-- EXERCISE DETAILS --
Each line from the start of the entries through the line that contains "let v := vecnum s.icoll.vector" should be output exactly, please.
GIVEN RECORDS Start Marker
/-! ### The level-acknowledge -/

/-- WR.LEVELACK.DIR, .SET, .CLR, .TOG (`ackWrite` at `sel` 0, 1, 2, 3), at every width, lane and value: the
storage word by its alias, the pending bit of the line in VECNUM cleared, VECTOR set to the sentinel, then
arbitration (R151; D6 and D21, logs 9, 17). Every other element is unchanged, but for what arbitration
writes. -/
def Obligations.AcknowledgeClearsTheSelectedLine : Prop :=
  ∀ (s : State) (sel : Sel) (l : Lanes) (d : Word),
    ∃ c : Collector, exec (ackWrite sel l d) s = .next { s with icoll := arbitrate c, response := .nothing } ∧
      (∀ k, k < 32 → c.levelack.getLsbD k =
        aliasBit sel (s.icoll.levelack.getLsbD k) (coveredBit l k) (operandBit l d k)) ∧
      (∀ n, lineBit c.raised n = (lineBit s.icoll.raised n && !decide (n.toNat = s.icoll.vector.toNat % 128))) ∧
      c.vector = 0x7F ∧ c.irqen = s.icoll.irqen ∧ c.fiqen = s.icoll.fiqen ∧ c.intctl = s.icoll.intctl ∧
      c.ctrl = s.icoll.ctrl ∧ c.irqOut = s.icoll.irqOut ∧ c.fiqOut = s.icoll.fiqOut

/-- The outcome of an acknowledge: with no other candidate VECTOR reads the sentinel and both outputs are 0;
with another, the next winner is presented in the same write (`43_acknowledge.md` R151, R153; D6, D12 and D24,
logs 9, 12, 20). -/
def Obligations.AcknowledgeMovesToTheNextWinner : Prop :=
  ∀ (s : State) (sel : Sel) (l : Lanes) (d : Word),
    let v := vecnum s.icoll.vector
    ∃ t, exec (ackWrite sel l d) s = .next t ∧ lineBit t.icoll.raised v = false ∧
      ((∀ n, n ≠ v → ¬ s.icoll.FiqCandidate n ∧ ¬ s.icoll.IrqCandidate n) →
        t.icoll.vector = 0x7F ∧ t.icoll.irqOut = false ∧ t.icoll.fiqOut = false) ∧
      (∀ n, LeastLine (fun m => m ≠ v ∧ s.icoll.FiqCandidate m) n →
        t.icoll.vector = BitVec.ofNat 32 n.toNat ∧ t.icoll.fiqOut = true ∧ t.icoll.irqOut = false) ∧
      (∀ n, (∀ m, m ≠ v → ¬ s.icoll.FiqCandidate m) → LeastLine (fun m => m ≠ v ∧ s.icoll.IrqCandidate m) n →
        t.icoll.vector = BitVec.ofNat 32 n.toNat ∧ t.icoll.irqOut = true ∧ t.icoll.fiqOut = false)

/-- The acknowledge does not depend on what the write carries (`43_acknowledge.md` R152, D21): two writes to
unit 1 make collectors that differ in the LEVELACK word only. -/
def Obligations.AcknowledgeIgnoresWhatTheWriteCarries : Prop :=
  ∀ (s : State) (sel sel' : Sel) (l l' : Lanes) (d d' : Word),
    ∃ t t', exec (ackWrite sel l d) s = .next t ∧ exec (ackWrite sel' l' d') s = .next t' ∧
      t'.icoll = { t.icoll with levelack := t'.icoll.levelack }

/-- An acknowledge at `VECTOR = 0x7F`, which is the sentinel and line 127 alike (`43_acknowledge.md` R154, D6,
log 9), clears the pending bit of line 127 and no other. If line 127 was no candidate (nothing selected, the
bit perhaps pending but disabled), nothing else changes but the LEVELACK word. If it was presented as IRQ,
VECTOR keeps `0x7F` and both outputs drop. If it was presented as FIQ, the least IRQ candidate but 127 is
presented, or both outputs drop (R153); that outputs drop is D12 (log 12). -/
def Obligations.AcknowledgeAtTheSentinel : Prop :=
  ∀ (s : State) (sel : Sel) (l : Lanes) (d : Word), s.icoll.Inv → s.icoll.vector = 0x7F →
    ∃ t, exec (ackWrite sel l d) s = .next t ∧
      (∀ n, lineBit t.icoll.raised n = (lineBit s.icoll.raised n && !decide (n = 127))) ∧
      t.icoll.irqen = s.icoll.irqen ∧ t.icoll.fiqen = s.icoll.fiqen ∧ t.icoll.intctl = s.icoll.intctl ∧
      t.icoll.ctrl = s.icoll.ctrl ∧
      (¬ s.icoll.FiqCandidate 127 → ¬ s.icoll.IrqCandidate 127 →
        t.icoll = { s.icoll with raised := t.icoll.raised, levelack := t.icoll.levelack }) ∧
      (s.icoll.irqOut = true →
        t.icoll.vector = 0x7F ∧ t.icoll.irqOut = false ∧ t.icoll.fiqOut = false) ∧
      (s.icoll.fiqOut = true → (∀ n, n ≠ 127 → ¬ s.icoll.IrqCandidate n) →
        t.icoll.vector = 0x7F ∧ t.icoll.irqOut = false ∧ t.icoll.fiqOut = false) ∧
      ∀ n, s.icoll.fiqOut = true → LeastLine (fun m => m ≠ 127 ∧ s.icoll.IrqCandidate m) n →
        t.icoll.vector = BitVec.ofNat 32 n.toNat ∧ t.icoll.irqOut = true ∧ t.icoll.fiqOut = false

/-- Four direct byte writes of the bytes of a word, lanes 0 to 3, store in LEVELACK, in CTRL and in the control
byte of a line what one direct word write does (`20_memory.md` R57, an inference the spec marks as its own;
D3, D4, log 7): in LEVELACK the word; in CTRL the word, with bit 30 forced if bit 31 goes from 0 to 1 (D8, log
6); in the control byte the low byte without the softirq bit (D7, D15, logs 6, 15). -/
def Obligations.FourByteWritesMakeTheWord : Prop :=
  ∀ (s : State) (d : Word) (n : Line),
    let bytes (wr : Lanes → Word → Instr) (t : State) : Prop :=
      ∃ m, AfterBoth (wr (.byte 0) d) (wr (.byte 1) (d >>> 8)) s m ∧
        AfterBoth (wr (.byte 2) (d >>> 16)) (wr (.byte 3) (d >>> 24)) m t
    (∃ t v, bytes .wrLevelackDir t ∧ exec (.wrLevelackDir .word d) s = .next v ∧
      t.icoll.levelack = d ∧ v.icoll.levelack = d) ∧
    (∃ t v, bytes .wrCtrlDir t ∧ exec (.wrCtrlDir .word d) s = .next v ∧ t.icoll.ctrl = v.icoll.ctrl ∧
      ∀ k, k < 32 → v.icoll.ctrl.getLsbD k =
        (d.getLsbD k || (decide (k = 30) && !s.icoll.ctrl.getLsbD 31 && d.getLsbD 31))) ∧
    ∃ t v, bytes (.wrIntctlDir n) t ∧ exec (.wrIntctlDir n .word d) s = .next v ∧ t.icoll.intctl = v.icoll.intctl ∧
      ∀ k, k < 8 → (intctlByte v.icoll.intctl n).getLsbD k = (d.getLsbD k && !decide (k = 3))

/-! ### The per-line control byte -/

/-- WR.INTCTL.DIR, .SET, .CLR, .TOG (`lineWrite` at `sel` 0, 1, 2, 3), at every line, width, lane and value: the
new byte by its alias, stored without the softirq bit; the enables copied from the new byte; the pending bit
set if the operand has the softirq bit, through every alias; then arbitration (R134, R137; the positions are
D7, the operand D14, the one lane D15; logs 6, 14, 15). Every other element is unchanged, but for what
arbitration writes. -/
def Obligations.LineControlWriteRoutesAndInjects : Prop :=
  ∀ (s : State) (n : Line) (sel : Sel) (l : Lanes) (d : Word),
    let bit (k : Nat) := aliasBit sel ((intctlByte s.icoll.intctl n).getLsbD k) (coveredBit l k) (operandBit l d k)
    ∃ c : Collector, exec (lineWrite n sel l d) s = .next { s with icoll := arbitrate c, response := .nothing } ∧
      (∀ k, k < 8 → (intctlByte c.intctl n).getLsbD k = (bit k && !decide (k = 3))) ∧
      (∀ m, m ≠ n → intctlByte c.intctl m = intctlByte s.icoll.intctl m) ∧
      (∀ m, lineBit c.irqen m = if m = n then bit 2 else lineBit s.icoll.irqen m) ∧
      (∀ m, lineBit c.fiqen m = if m = n then bit 4 else lineBit s.icoll.fiqen m) ∧
      (∀ m, lineBit c.raised m = (lineBit s.icoll.raised m || (decide (m = n) && operandBit l d 3))) ∧
      c.vector = s.icoll.vector ∧ c.levelack = s.icoll.levelack ∧ c.ctrl = s.icoll.ctrl ∧
      c.irqOut = s.icoll.irqOut ∧ c.fiqOut = s.icoll.fiqOut

/-- A per-line control write that covers none of lane 0 changes nothing (R137 (7), D15). -/
def Obligations.UpperLaneControlWritesChangeNothing : Prop :=
  ∀ (s : State) (n : Line) (sel : Sel) (l : Lanes) (d : Word), s.icoll.Inv → l.lane ≠ 0 →
    exec (lineWrite n sel l d) s = .next { s with response := .nothing }

/-- One write that leaves a line enabled for IRQ and pending, because it was pending or because the write
injects it, presents that line at once if no FIQ candidate exists and no lower IRQ candidate outranks it: a
softirq injection asserts IRQ "within the same register write" (R137 (4), D7), and a line pending while
masked fires when it is enabled (`41_line_latch.md` R113). The operand is D14, the other output at 0 D12 (logs 6,
14, 12). -/
def Obligations.LineControlWritePresentsTheLine : Prop :=
  ∀ (s : State) (n : Line) (sel : Sel) (l : Lanes) (d : Word),
    let bit (k : Nat) := aliasBit sel ((intctlByte s.icoll.intctl n).getLsbD k) (coveredBit l k) (operandBit l d k)
    bit 2 = true → bit 4 = false → (lineBit s.icoll.raised n || operandBit l d 3) = true →
    (∀ m, m ≠ n → ¬ s.icoll.FiqCandidate m) →
    (∀ m, m.toNat < n.toNat → ¬ s.icoll.IrqCandidate m) →
    ∃ t, exec (lineWrite n sel l d) s = .next t ∧ lineBit t.icoll.raised n = true ∧
      t.icoll.vector = BitVec.ofNat 32 n.toNat ∧ t.icoll.irqOut = true ∧ t.icoll.fiqOut = false

/-! ### Line events -/

/-- `SetLine(n, level)`: one bit of RAISED is written, the others are unchanged, then arbitration; no other
element changes, but for what arbitration writes; total in every state. -/
def Obligations.LineEventsWriteOnePendingBit : Prop :=
  ∀ (s : State) (n : Line) (level : Bool),
    ∃ r : Banks,
      exec (if level then .lineAssert n else .lineDeassert n) s =
        .next { s with icoll := arbitrate { s.icoll with raised := r }, response := .nothing } ∧
      ∀ m, lineBit r m = if m = n then level else lineBit s.icoll.raised m

/-- A line event twice in a row leaves the state identical to the event once (`41_line_latch.md` R111 (1), R114,
an inference the spec marks as its own). -/
def Obligations.LineEventsAreIdempotent : Prop :=
  ∀ (s : State) (n : Line), ∀ i ∈ [Instr.lineAssert n, Instr.lineDeassert n],
    ∃ t, exec i s = .next t ∧ exec i t = .next t

/-- Latching ignores the enables: a line disabled for both classes is latched, and its pending bit is all that
changes (`41_line_latch.md` R111 (2), R113). -/
def Obligations.DisabledLineIsLatchedOnly : Prop :=
  ∀ (s : State) (n : Line), s.icoll.Inv → lineBit s.icoll.irqen n = false → lineBit s.icoll.fiqen n = false →
    ∃ t, exec (.lineAssert n) s = .next t ∧ lineBit t.icoll.raised n = true ∧
      t.icoll = { s.icoll with raised := t.icoll.raised } ∧
      ∀ m, m ≠ n → lineBit t.icoll.raised m = lineBit s.icoll.raised m

/-- Deasserting the last candidate drops both outputs and leaves its index in VECTOR (`41_line_latch.md` R112
(2), `44_arbitration.md` R173; that both outputs are driven is D12, log 12). -/
def Obligations.DeassertingTheLastCandidateGoesStale : Prop :=
  ∀ (s : State) (n : Line),
    (∀ m, m ≠ n → ¬ s.icoll.FiqCandidate m ∧ ¬ s.icoll.IrqCandidate m) →
    ∃ t, exec (.lineDeassert n) s = .next t ∧ lineBit t.icoll.raised n = false ∧
      t.icoll.irqOut = false ∧ t.icoll.fiqOut = false ∧ t.icoll.vector = s.icoll.vector

/-! ### Arbitration -/

/-- `Arbitrate()` in closed form, R167's table: the least FIQ candidate, else the least IRQ candidate, else
VECTOR kept; both outputs driven; nothing else changes. The closed form is an inference the spec marks as its
own, the driven outputs D12, the candidate and not the raised line D24 (logs 12, 20). -/
def Obligations.ArbitrateSelectsTheLeastCandidate : Prop :=
  ∀ (s : State), let c := s.icoll
    ∃ t, exec .arbitrate s = .next { s with icoll := t, response := .nothing } ∧
      (∀ n, LeastLine c.FiqCandidate n →
        t = { c with vector := BitVec.ofNat 32 n.toNat, fiqOut := true, irqOut := false }) ∧
      (∀ n, (∀ m, ¬ c.FiqCandidate m) → LeastLine c.IrqCandidate n →
        t = { c with vector := BitVec.ofNat 32 n.toNat, fiqOut := false, irqOut := true }) ∧
      (¬ c.HasCandidate → t = { c with fiqOut := false, irqOut := false }) ∧
      ((∃ n, c.FiqCandidate n) → ∃ n, LeastLine c.FiqCandidate n) ∧
      ((∃ n, c.IrqCandidate n) → ∃ n, LeastLine c.IrqCandidate n)

/-- One FIQ candidate anywhere, whatever its index: the vector is a FIQ line and only FIQ_OUT is asserted
(`44_arbitration.md` R169). A line enabled for both classes is serviced as FIQ. That IRQ_OUT is driven to 0, also
where it was 1, is D12 (log 12). -/
def Obligations.FiqPreemptsIrq : Prop :=
  ∀ (s : State) (n : Line), s.icoll.FiqCandidate n →
    ∃ t, exec .arbitrate s = .next t ∧ t.icoll.fiqOut = true ∧ t.icoll.irqOut = false ∧
      s.icoll.FiqCandidate (vecnum t.icoll.vector) ∧
      ((∀ m, s.icoll.FiqCandidate m → m = n) → t.icoll.vector = BitVec.ofNat 32 n.toNat)

/-- Within a class the lowest index wins, and there is no other ordering: the winner is a candidate of the
class and no candidate of the class has a lower index (`44_arbitration.md` R170). That the winner is the least
candidate and not the least raised line is D24 (log 20); that an output at 1 tells the winner's class needs both
outputs driven, D12 (log 12). -/
def Obligations.LowestIndexWins : Prop :=
  ∀ (s : State), ∃ t, exec .arbitrate s = .next t ∧
    (t.icoll.fiqOut = true → LeastLine s.icoll.FiqCandidate (vecnum t.icoll.vector)) ∧
    (t.icoll.irqOut = true → LeastLine s.icoll.IrqCandidate (vecnum t.icoll.vector)) ∧
    (∀ m n, m.toNat < n.toNat → (∀ k, s.icoll.IrqCandidate k ↔ k = m ∨ k = n) → (∀ k, ¬ s.icoll.FiqCandidate k) →
      t.icoll.vector = BitVec.ofNat 32 m.toNat ∧ t.icoll.irqOut = true)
GIVEN RECORDS End Marker
-- ANSWER TO THE PROBLEM --
/-! ### The level-acknowledge -/

/-- WR.LEVELACK.DIR, .SET, .CLR, .TOG (`ackWrite` at `sel` 0, 1, 2, 3), at every width, lane and value: the
storage word by its alias, the pending bit of the line in VECNUM cleared, VECTOR set to the sentinel, then
arbitration (R151; D6 and D21, logs 9, 17). Every other element is unchanged, but for what arbitration
writes. -/
def Obligations.AcknowledgeClearsTheSelectedLine : Prop :=
  ∀ (s : State) (sel : Sel) (l : Lanes) (d : Word),
    ∃ c : Collector, exec (ackWrite sel l d) s = .next { s with icoll := arbitrate c, response := .nothing } ∧
      (∀ k, k < 32 → c.levelack.getLsbD k =
        aliasBit sel (s.icoll.levelack.getLsbD k) (coveredBit l k) (operandBit l d k)) ∧
      (∀ n, lineBit c.raised n = (lineBit s.icoll.raised n && !decide (n.toNat = s.icoll.vector.toNat % 128))) ∧
      c.vector = 0x7F ∧ c.irqen = s.icoll.irqen ∧ c.fiqen = s.icoll.fiqen ∧ c.intctl = s.icoll.intctl ∧
      c.ctrl = s.icoll.ctrl ∧ c.irqOut = s.icoll.irqOut ∧ c.fiqOut = s.icoll.fiqOut

/-- The outcome of an acknowledge: with no other candidate VECTOR reads the sentinel and both outputs are 0;
with another, the next winner is presented in the same write (`43_acknowledge.md` R151, R153; D6, D12 and D24,
logs 9, 12, 20). -/
def Obligations.AcknowledgeMovesToTheNextWinner : Prop :=
  ∀ (s : State) (sel : Sel) (l : Lanes) (d : Word),
    let v := vecnum s.icoll.vector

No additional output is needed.